Activity: How many lines in the records below contain the word "vfOfCore"? Reply with that number only.

Saved entries
******

-- ==== Sys2Proof/Machine/CopyEngine.lean ====
section
/-! DEFINITION. COPY_COMPLETE: the copy engines move an entry's units, all that are left or some of them, by whole
granules or lines, and a completed copy leaves the in-flight record (R113, R114, R228 to R236, R338, R382, R401 to R403,
R413). -/

namespace Sys2Proof.Machine

open Sys2Proof

/-! ## One unit -/

/-- How a unit of a copy ends. -/
inductive UnitEnd where
  /-- done; whether its source was poisoned -/
  | ok (s : State) (poison : Bool)
  | wait
  /-- a finding at a virtual address, for a read or a write -/
  | fault (s : State) (va access : Nat) (f : Finding)

/-- What reading a unit's source gives. -/
inductive UnitRead where
  | ok (s : State) (bytes : List Byte) (poison : Bool)
  | wait
  | fault (s : State) (va : Nat) (f : Finding)

/-- The bytes of a place, as a copy of core k reads them (R113, R228), charged to the copy engine and to the place (R346). -/
def placeRead (s : State) (k : Nat) (hazard : List (Nat × List Byte)) (p : Place) (n : Nat) : UnitRead :=
  match p with
  | .pad v => .ok (chargeCore s k) (leBytes n v) false
  | .buf o =>
    let b := (coreOf s k).seq.buf
    .ok (chargeScratch (chargeCore s k) k k) (b.readN o n) (b.poisoned o n)
  | .spm j o =>
    let m := (coreOf s j).spm
    if portDead s k j then .wait
    else .ok (chargeScratch (chargeCore s k) k j) (if j = k then hazardReadN m hazard o n else m.readN o n) (m.poisoned o n)
  | .glob va =>
    if translateHeld s k (vfOfCore s k) va then .wait
    else match translate s k (vfOfCore s k) va 0 with
    | (.error f, s) => .fault s va f
    | (.ok pa, s) =>
      if parkedIn s pa n then .wait
      else
        let s := chargeGlobal (chargeCore (touch s pa n) k) k pa
        .ok s (physRead s pa n) (physPoisoned s pa n)

/-- A byte with one nibble replaced. -/
def setNibble (old : Byte) (hi : Bool) (v : Nat) : Byte :=
  if hi then BitVec.ofNat 8 (old.toNat % 16 + 16 * v) else BitVec.ofNat 8 (old.toNat / 16 * 16 + v)

/-- The bytes to store for a unit: for a nibble, the old byte with the nibble that the source byte gives. -/
def unitBytesOver (nib : Option (Bool × Bool)) (new old : List Byte) : List Byte :=
  match nib with
  | none => new
  | some (sh, dh) =>
    let b := (new.getD 0 0).toNat
    [setNibble (old.getD 0 0) dh (if sh then b / 16 else b % 16)]

/-- Poison that a unit carries into its destination words of a memory (R378). -/
def carryPoison (m : Mem) (o n : Nat) (poison : Bool) : Mem :=
  if poison then m.movePoison ((List.range ((o + n - 1) / 8 + 1 - o / 8)).map (· + o / 8)) else m

/-- A core's sequencer buffer changed. -/
def modBuf (s : State) (k : Nat) (f : Mem → Mem) : State :=
  modCore s k fun c => { c with seq := { c.seq with buf := f c.seq.buf } }

/-- Bytes written at a place by core k's copy engine, with the poison they carry, charged to the place (R346). A store to
global memory drops the core's clean lines of the range (R113). -/
def placeWrite (s : State) (k : Nat) (p : Place) (nib : Option (Bool × Bool)) (bs : List Byte) (poison : Bool) : UnitEnd :=
  let n := bs.length
  match p with
  | .pad _ => .ok s poison
  | .buf o =>
    .ok (modBuf (chargeScratch s k k) k fun m => carryPoison (m.store o (unitBytesOver nib bs (m.readN o 1))) o n poison) poison
  | .spm j o =>
    let out := unitBytesOver nib bs ((coreOf s j).spm.readN o 1)
    if portDead s k j then .wait
    else .ok (modCore (spmWrite (chargeScratch s k j) j o out) j fun c => { c with spm := carryPoison c.spm o n poison }) poison
  | .glob va =>
    if translateHeld s k (vfOfCore s k) va then .wait
    else match translate s k (vfOfCore s k) va 1 with
    | (.error f, s) => .fault s va 1 f
    | (.ok pa, s) =>
      if parkFull s pa || (nib.isSome && parkedIn s pa 1) then .wait
      else
        let s := if nib.isSome then touch s pa 1 else s
        let s := physWrite (chargeGlobal s k pa) pa (unitBytesOver nib bs (physRead s pa 1))
        let s := if poison then physPoison s [pa / 8] else s
        .ok (modCore s k fun c => stashDropRange c pa n) poison

/-- One unit moved. -/
def moveUnit (s : State) (k : Nat) (hazard : List (Nat × List Byte)) (m : Move) : UnitEnd :=
  match placeRead s k hazard m.src m.n with
  | .wait => .wait
  | .fault s va f => .fault s va 0 f
  | .ok s bs poison => placeWrite s k m.dst m.nib bs poison

/-! ## Runs of units -/

/-- Which aligned word of its destination a copy is filling: the word, the bytes of it written without a gap from
its start, and whether any of them was poisoned (R378). -/
structure Filling where
  at_ : Place := .pad 0
  bytes : Nat := 0
  poison : Bool := false

/-- The word of a place, with the offset in it. -/
def wordOf (p : Place) : Place × Nat :=
  match p with
  | .glob va => (.glob (va / 8), va % 8)
  | .spm j o => (.spm j (o / 8), o % 8)
  | .buf o => (.buf (o / 8), o % 8)
  | .pad v => (.pad v, 8)

/-- The poison of a whole word cleared, since clean data has filled it (R378). -/
def clearWord (s : State) (k : Nat) (p : Place) : State :=
  match p with
  | .glob w =>
    match translate s k (vfOfCore s k) (8 * w) 1 with
    | (.ok pa, s) => if (windowOf s (pa / 65536)).isSome then s else { s with mem := s.mem.clearPoison (pa / 8 * 8) 8 }
    | (.error _, s) => s
  | .spm j w => modCore s j fun c => { c with spm := c.spm.clearPoison (8 * w) 8 }
  | .buf w => modBuf s k fun m => m.clearPoison (8 * w) 8
  | .pad _ => s

/-- The filling after a unit, with the word's poison cleared where the unit completes it. -/
def fillWord (s : State) (k : Nat) (f : Filling) (m : Move) (poison : Bool) : State × Filling :=
  let (w, o) := wordOf m.dst
  let n := if m.nib.isSome then 0 else m.n
  if m.nib.isNone ∧ (o = 0 ∨ (f.at_ = w ∧ f.bytes = o)) then
    let bad := poison || (o != 0 && f.poison)
    if o + n = 8 then (if bad then s else clearWord s k w, {}) else (s, { at_ := w, bytes := o + n, poison := bad })
  else (s, {})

******

Answer to this problem: 5